Over at Data Science Central is this interesting article on “data janitor work”: the fact that the biggest hurdle to large-scale data analysis is wrangling the data into a usable form. It is, of course, directly applicable to doing text analysis in the “Million Book Library.”
Data scientist[s] spend a comparatively large amount of time in the data preparation phase of a project. Whether you call it data wrangling, data munging, or data janitor work, the [New York] Times article estimates 50%-80% of a data scientists’ time is spent on data preparation. We agree. . . .
Before you start your project, define what data you need. This seems obvious, but in the world of big data, we hear a lot of people say, “just throw it all in”. If you ingest low quality data that is not salient to your business objectives, it will add noise to your results.
The more noisy the data, the more difficult it will be to see the important trends. You must have a defined strategy for the data sources you need and the particular subset of that data, which is relevant for the questions you want to ask.
Here’s an interesting think piece from Frank Pasquale in Aeon on the nature and role of data in society today.
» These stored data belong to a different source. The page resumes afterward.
-- ==== Sys2Proof/Machine/Dispatch.lean ====
section
/-! DEFINITION. One arm per instruction: each one call of its meaning. -/

namespace Sys2Proof.Machine

/-- The meaning of an instruction, in a state whose PC is the instruction's own address and whose switches are as the
fetch of its bytes left them. -/
def exec (i : Instr) (s : State) : Host.Outcome State Fault Refusal :=
  match i with
  | .brk => Sys2Proof.Machine.execBrk s
  | .oraIzx z => Sys2Proof.Machine.execOraIzx z s
  | .tsbZp z => Sys2Proof.Machine.execTsbZp z s
  | .oraZp z => Sys2Proof.Machine.execOraZp z s
  | .aslZp z => Sys2Proof.Machine.execAslZp z s
  | .rmb0 z => Sys2Proof.Machine.execRmb0 z s
  | .php => Sys2Proof.Machine.execPhp s
  | .oraImm v => Sys2Proof.Machine.execOraImm v s
  | .aslAcc => Sys2Proof.Machine.execAslAcc s
  | .tsbAbs addr => Sys2Proof.Machine.execTsbAbs addr s
  | .oraAbs addr => Sys2Proof.Machine.execOraAbs addr s
  | .aslAbs addr => Sys2Proof.Machine.execAslAbs addr s
  | .bbr0 z r => Sys2Proof.Machine.execBbr0 z r s
  | .bpl r => Sys2Proof.Machine.execBpl r s
  | .oraIzy z => Sys2Proof.Machine.execOraIzy z s
  | .oraIzp z => Sys2Proof.Machine.execOraIzp z s
  | .trbZp z => Sys2Proof.Machine.execTrbZp z s
  | .oraZpx z => Sys2Proof.Machine.execOraZpx z s
  | .aslZpx z => Sys2Proof.Machine.execAslZpx z s
  | .rmb1 z => Sys2Proof.Machine.execRmb1 z s
  | .clc => Sys2Proof.Machine.execClc s
  | .oraAby addr => Sys2Proof.Machine.execOraAby addr s
  | .incAcc => Sys2Proof.Machine.execIncAcc s
  | .trbAbs addr => Sys2Proof.Machine.execTrbAbs addr s
  | .oraAbx addr => Sys2Proof.Machine.execOraAbx addr s
  | .aslAbx addr => Sys2Proof.Machine.execAslAbx addr s
  | .bbr1 z r => Sys2Proof.Machine.execBbr1 z r s
  | .jsr addr => Sys2Proof.Machine.execJsr addr s
  | .andIzx z => Sys2Proof.Machine.execAndIzx z s
  | .bitZp z => Sys2Proof.Machine.execBitZp z s
  | .andZp z => Sys2Proof.Machine.execAndZp z s
  | .rolZp z => Sys2Proof.Machine.execRolZp z s
  | .rmb2 z => Sys2Proof.Machine.execRmb2 z s
  | .plp => Sys2Proof.Machine.execPlp s
  | .andImm v => Sys2Proof.Machine.execAndImm v s
  | .rolAcc => Sys2Proof.Machine.execRolAcc s
  | .bitAbs addr => Sys2Proof.Machine.execBitAbs addr s
  | .andAbs addr => Sys2Proof.Machine.execAndAbs addr s
  | .rolAbs addr => Sys2Proof.Machine.execRolAbs addr s
  | .bbr2 z r => Sys2Proof.Machine.execBbr2 z r s
  | .bmi r => Sys2Proof.Machine.execBmi r s
  | .andIzy z => Sys2Proof.Machine.execAndIzy z s
  | .andIzp z => Sys2Proof.Machine.execAndIzp z s
  | .bitZpx z => Sys2Proof.Machine.execBitZpx z s
  | .andZpx z => Sys2Proof.Machine.execAndZpx z s
  | .rolZpx z => Sys2Proof.Machine.execRolZpx z s
  | .rmb3 z => Sys2Proof.Machine.execRmb3 z s
  | .sec => Sys2Proof.Machine.execSec s
  | .andAby addr => Sys2Proof.Machine.execAndAby addr s
  | .decAcc => Sys2Proof.Machine.execDecAcc s
  | .bitAbx addr => Sys2Proof.Machine.execBitAbx addr s
  | .andAbx addr => Sys2Proof.Machine.execAndAbx addr s
  | .rolAbx addr => Sys2Proof.Machine.execRolAbx addr s
  | .bbr3 z r => Sys2Proof.Machine.execBbr3 z r s
  | .rti => Sys2Proof.Machine.execRti s
  | .eorIzx z => Sys2Proof.Machine.execEorIzx z s
  | .eorZp z => Sys2Proof.Machine.execEorZp z s
  | .lsrZp z => Sys2Proof.Machine.execLsrZp z s
  | .rmb4 z => Sys2Proof.Machine.execRmb4 z s
  | .pha => Sys2Proof.Machine.execPha s
  | .eorImm v => Sys2Proof.Machine.execEorImm v s
  | .lsrAcc => Sys2Proof.Machine.execLsrAcc s
  | .jmpAbs addr => Sys2Proof.Machine.execJmpAbs addr s
  | .eorAbs addr => Sys2Proof.Machine.execEorAbs addr s
  | .lsrAbs addr => Sys2Proof.Machine.execLsrAbs addr s
  | .bbr4 z r => Sys2Proof.Machine.execBbr4 z r s
  | .bvc r => Sys2Proof.Machine.execBvc r s
  | .eorIzy z => Sys2Proof.Machine.execEorIzy z s
  | .eorIzp z => Sys2Proof.Machine.execEorIzp z s
  | .eorZpx z => Sys2Proof.Machine.execEorZpx z s
  | .lsrZpx z => Sys2Proof.Machine.execLsrZpx z s
  | .rmb5 z => Sys2Proof.Machine.execRmb5 z s
  | .cli => Sys2Proof.Machine.execCli s
  | .eorAby addr => Sys2Proof.Machine.execEorAby addr s
  | .phy => Sys2Proof.Machine.execPhy s
  | .eorAbx addr => Sys2Proof.Machine.execEorAbx addr s
  | .lsrAbx addr => Sys2Proof.Machine.execLsrAbx addr s
  | .bbr5 z r => Sys2Proof.Machine.execBbr5 z r s
  | .rts => Sys2Proof.Machine.execRts s
  | .adcIzx z => Sys2Proof.Machine.execAdcIzx z s
  | .stzZp z => Sys2Proof.Machine.execStzZp z s
  | .adcZp z => Sys2Proof.Machine.execAdcZp z s
  | .rorZp z => Sys2Proof.Machine.execRorZp z s
  | .rmb6 z => Sys2Proof.Machine.execRmb6 z s
  | .pla => Sys2Proof.Machine.execPla s
  | .adcImm v => Sys2Proof.Machine.execAdcImm v s
  | .rorAcc => Sys2Proof.Machine.execRorAcc s
  | .jmpInd addr => Sys2Proof.Machine.execJmpInd addr s
  | .adcAbs addr => Sys2Proof.Machine.execAdcAbs addr s
  | .rorAbs addr => Sys2Proof.Machine.execRorAbs addr s
  | .bbr6 z r => Sys2Proof.Machine.execBbr6 z r s
  | .bvs r => Sys2Proof.Machine.execBvs r s
  | .adcIzy z => Sys2Proof.Machine.execAdcIzy z s
  | .adcIzp z => Sys2Proof.Machine.execAdcIzp z s
  | .stzZpx z => Sys2Proof.Machine.execStzZpx z s
  | .adcZpx z => Sys2Proof.Machine.execAdcZpx z s
  | .rorZpx z => Sys2Proof.Machine.execRorZpx z s
  | .rmb7 z => Sys2Proof.Machine.execRmb7 z s
  | .sei => Sys2Proof.Machine.execSei s
  | .adcAby addr => Sys2Proof.Machine.execAdcAby addr s
  | .ply => Sys2Proof.Machine.execPly s
  | .jmpIax addr => Sys2Proof.Machine.execJmpIax addr s
  | .adcAbx addr => Sys2Proof.Machine.execAdcAbx addr s
  | .rorAbx addr => Sys2Proof.Machine.execRorAbx addr s
  | .bbr7 z r => Sys2Proof.Machine.execBbr7 z r s
  | .bra r => Sys2Proof.Machine.execBra r s
  | .staIzx z => Sys2Proof.Machine.execStaIzx z s
  | .styZp z => Sys2Proof.Machine.execStyZp z s
  | .staZp z => Sys2Proof.Machine.execStaZp z s
  | .stxZp z => Sys2Proof.Machine.execStxZp z s
  | .smb0 z => Sys2Proof.Machine.execSmb0 z s
  | .dey => Sys2Proof.Machine.execDey s
  | .bitImm v => Sys2Proof.Machine.execBitImm v s
  | .txa => Sys2Proof.Machine.execTxa s
  | .styAbs addr => Sys2Proof.Machine.execStyAbs addr s
  | .staAbs addr => Sys2Proof.Machine.execStaAbs addr s
  | .stxAbs addr => Sys2Proof.Machine.execStxAbs addr s
  | .bbs0 z r => Sys2Proof.Machine.execBbs0 z r s
  | .bcc r => Sys2Proof.Machine.execBcc r s
  | .staIzy z => Sys2Proof.Machine.execStaIzy z s
  | .staIzp z => Sys2Proof.Machine.execStaIzp z s
  | .styZpx z => Sys2Proof.Machine.execStyZpx z s
  | .staZpx z => Sys2Proof.Machine.execStaZpx z s
  | .stxZpy z => Sys2Proof.Machine.execStxZpy z s
  | .smb1 z => Sys2Proof.Machine.execSmb1 z s
  | .tya => Sys2Proof.Machine.execTya s
  | .staAby addr => Sys2Proof.Machine.execStaAby addr s
  | .txs => Sys2Proof.Machine.execTxs s
  | .stzAbs addr => Sys2Proof.Machine.execStzAbs addr s
  | .staAbx addr => Sys2Proof.Machine.execStaAbx addr s
  | .stzAbx addr => Sys2Proof.Machine.execStzAbx addr s
  | .bbs1 z r => Sys2Proof.Machine.execBbs1 z r s
  | .ldyImm v => Sys2Proof.Machine.execLdyImm v s
  | .ldaIzx z => Sys2Proof.Machine.execLdaIzx z s
  | .ldxImm v => Sys2Proof.Machine.execLdxImm v s
  | .ldyZp z => Sys2Proof.Machine.execLdyZp z s
  | .ldaZp z => Sys2Proof.Machine.execLdaZp z s
  | .ldxZp z => Sys2Proof.Machine.execLdxZp z s
  | .smb2 z => Sys2Proof.Machine.execSmb2 z s
  | .tay => Sys2Proof.Machine.execTay s
  | .ldaImm v => Sys2Proof.Machine.execLdaImm v s
  | .tax => Sys2Proof.Machine.execTax s
  | .ldyAbs addr => Sys2Proof.Machine.execLdyAbs addr s
  | .ldaAbs addr => Sys2Proof.Machine.execLdaAbs addr s
  | .ldxAbs addr => Sys2Proof.Machine.execLdxAbs addr s
  | .bbs2 z r => Sys2Proof.Machine.execBbs2 z r s
  | .bcs r => Sys2Proof.Machine.execBcs r s
  | .ldaIzy z => Sys2Proof.Machine.execLdaIzy z s
  | .ldaIzp z => Sys2Proof.Machine.execLdaIzp z s
  | .ldyZpx z => Sys2Proof.Machine.execLdyZpx z s
  | .ldaZpx z => Sys2Proof.Machine.execLdaZpx z s
  | .ldxZpy z => Sys2Proof.Machine.execLdxZpy z s
  | .smb3 z => Sys2Proof.Machine.execSmb3 z s
  | .clv => Sys2Proof.Machine.execClv s
  | .ldaAby addr => Sys2Proof.Machine.execLdaAby addr s
  | .tsx => Sys2Proof.Machine.execTsx s
  | .ldyAbx addr => Sys2Proof.Machine.execLdyAbx addr s
  | .ldaAbx addr => Sys2Proof.Machine.execLdaAbx addr s
  | .ldxAby addr => Sys2Proof.Machine.execLdxAby addr s
  | .bbs3 z r => Sys2Proof.Machine.execBbs3 z r s
  | .cpyImm v => Sys2Proof.Machine.execCpyImm v s
  | .cmpIzx z => Sys2Proof.Machine.execCmpIzx z s
  | .cpyZp z => Sys2Proof.Machine.execCpyZp z s
  | .cmpZp z => Sys2Proof.Machine.execCmpZp z s
  | .decZp z => Sys2Proof.Machine.execDecZp z s
  | .smb4 z => Sys2Proof.Machine.execSmb4 z s
  | .iny => Sys2Proof.Machine.execIny s
  | .cmpImm v => Sys2Proof.Machine.execCmpImm v s
  | .dex => Sys2Proof.Machine.execDex s
  | .wai => Sys2Proof.Machine.execWai s
  | .cpyAbs addr => Sys2Proof.Machine.execCpyAbs addr s
  | .cmpAbs addr => Sys2Proof.Machine.execCmpAbs addr s
  | .decAbs addr => Sys2Proof.Machine.execDecAbs addr s
  | .bbs4 z r => Sys2Proof.Machine.execBbs4 z r s
  | .bne r => Sys2Proof.Machine.execBne r s
  | .cmpIzy z => Sys2Proof.Machine.execCmpIzy z s
  | .cmpIzp z => Sys2Proof.Machine.execCmpIzp z s
  | .cmpZpx z => Sys2Proof.Machine.execCmpZpx z s
  | .decZpx z => Sys2Proof.Machine.execDecZpx z s
  | .smb5 z => Sys2Proof.Machine.execSmb5 z s
  | .cld => Sys2Proof.Machine.execCld s
  | .cmpAby addr => Sys2Proof.Machine.execCmpAby addr s
  | .phx => Sys2Proof.Machine.execPhx s
  | .stp => Sys2Proof.Machine.execStp s
  | .cmpAbx addr => Sys2Proof.Machine.execCmpAbx addr s
  | .decAbx addr => Sys2Proof.Machine.execDecAbx addr s
  | .bbs5 z r => Sys2Proof.Machine.execBbs5 z r s
  | .cpxImm v => Sys2Proof.Machine.execCpxImm v s
  | .sbcIzx z => Sys2Proof.Machine.execSbcIzx z s
  | .cpxZp z => Sys2Proof.Machine.execCpxZp z s
  | .sbcZp z => Sys2Proof.Machine.execSbcZp z s
  | .incZp z => Sys2Proof.Machine.execIncZp z s
  | .smb6 z => Sys2Proof.Machine.execSmb6 z s
  | .inx => Sys2Proof.Machine.execInx s
  | .sbcImm v => Sys2Proof.Machine.execSbcImm v s
  | .nop => Sys2Proof.Machine.execNop s
  | .cpxAbs addr => Sys2Proof.Machine.execCpxAbs addr s
  | .sbcAbs addr => Sys2Proof.Machine.execSbcAbs addr s
  | .incAbs addr => Sys2Proof.Machine.execIncAbs addr s
  | .bbs6 z r => Sys2Proof.Machine.execBbs6 z r s
  | .beq r => Sys2Proof.Machine.execBeq r s
  | .sbcIzy z => Sys2Proof.Machine.execSbcIzy z s
  | .sbcIzp z => Sys2Proof.Machine.execSbcIzp z s
  | .sbcZpx z => Sys2Proof.Machine.execSbcZpx z s
  | .incZpx z => Sys2Proof.Machine.execIncZpx z s
  | .smb7 z => Sys2Proof.Machine.execSmb7 z s
  | .sed => Sys2Proof.Machine.execSed s
  | .sbcAby addr => Sys2Proof.Machine.execSbcAby addr s
  | .plx => Sys2Proof.Machine.execPlx s
  | .sbcAbx addr => Sys2Proof.Machine.execSbcAbx addr s
  | .incAbx addr => Sys2Proof.Machine.execIncAbx addr s
  | .bbs7 z r => Sys2Proof.Machine.execBbs7 z r s

end Sys2Proof.Machine
end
Regulators want to avoid the irrational or subconscious biases of human decision-makers, but of course human decision-makers devised the algorithms, inflected the data, and influenced its analysis. No ‘code layer’ can create a ‘plug and play’ level playing field. Policy, human judgment, and law will always be needed. Algorithms will never offer an escape from society. . . .
An inference . . . may not be worth much on its own. But once people are so identified, it could easily be combined and recombined with other lists – say, of plus-sized shoppers, or frequent buyers of fast food – that solidify the inference. A new algorithm from Facebook instantly classifies individuals in photographs based on body type or posture. The holy grail of algorithmic reputation is the most complete possible database of each individual, unifying credit, telecom, location, retail and dozens of other data streams into a digital doppelganger.
However certain they may be about our height, or weight, or health status, it suits data gatherers to keep the classifications murky. A person could, in principle, launch a defamation lawsuit against a data broker that falsely asserted the individual concerned was diabetic. But if the broker instead chooses a fuzzier classification, such as ‘member of a diabetic-concerned household’, it looks a lot more like an opinion than a fact to courts. Opinions are much harder to prove defamatory – how might you demonstrate beyond a doubt that your household is not in some way ‘diabetic-concerned’? But the softer classification may lead to exactly the same disadvantageous outcomes as the harder, more factual one.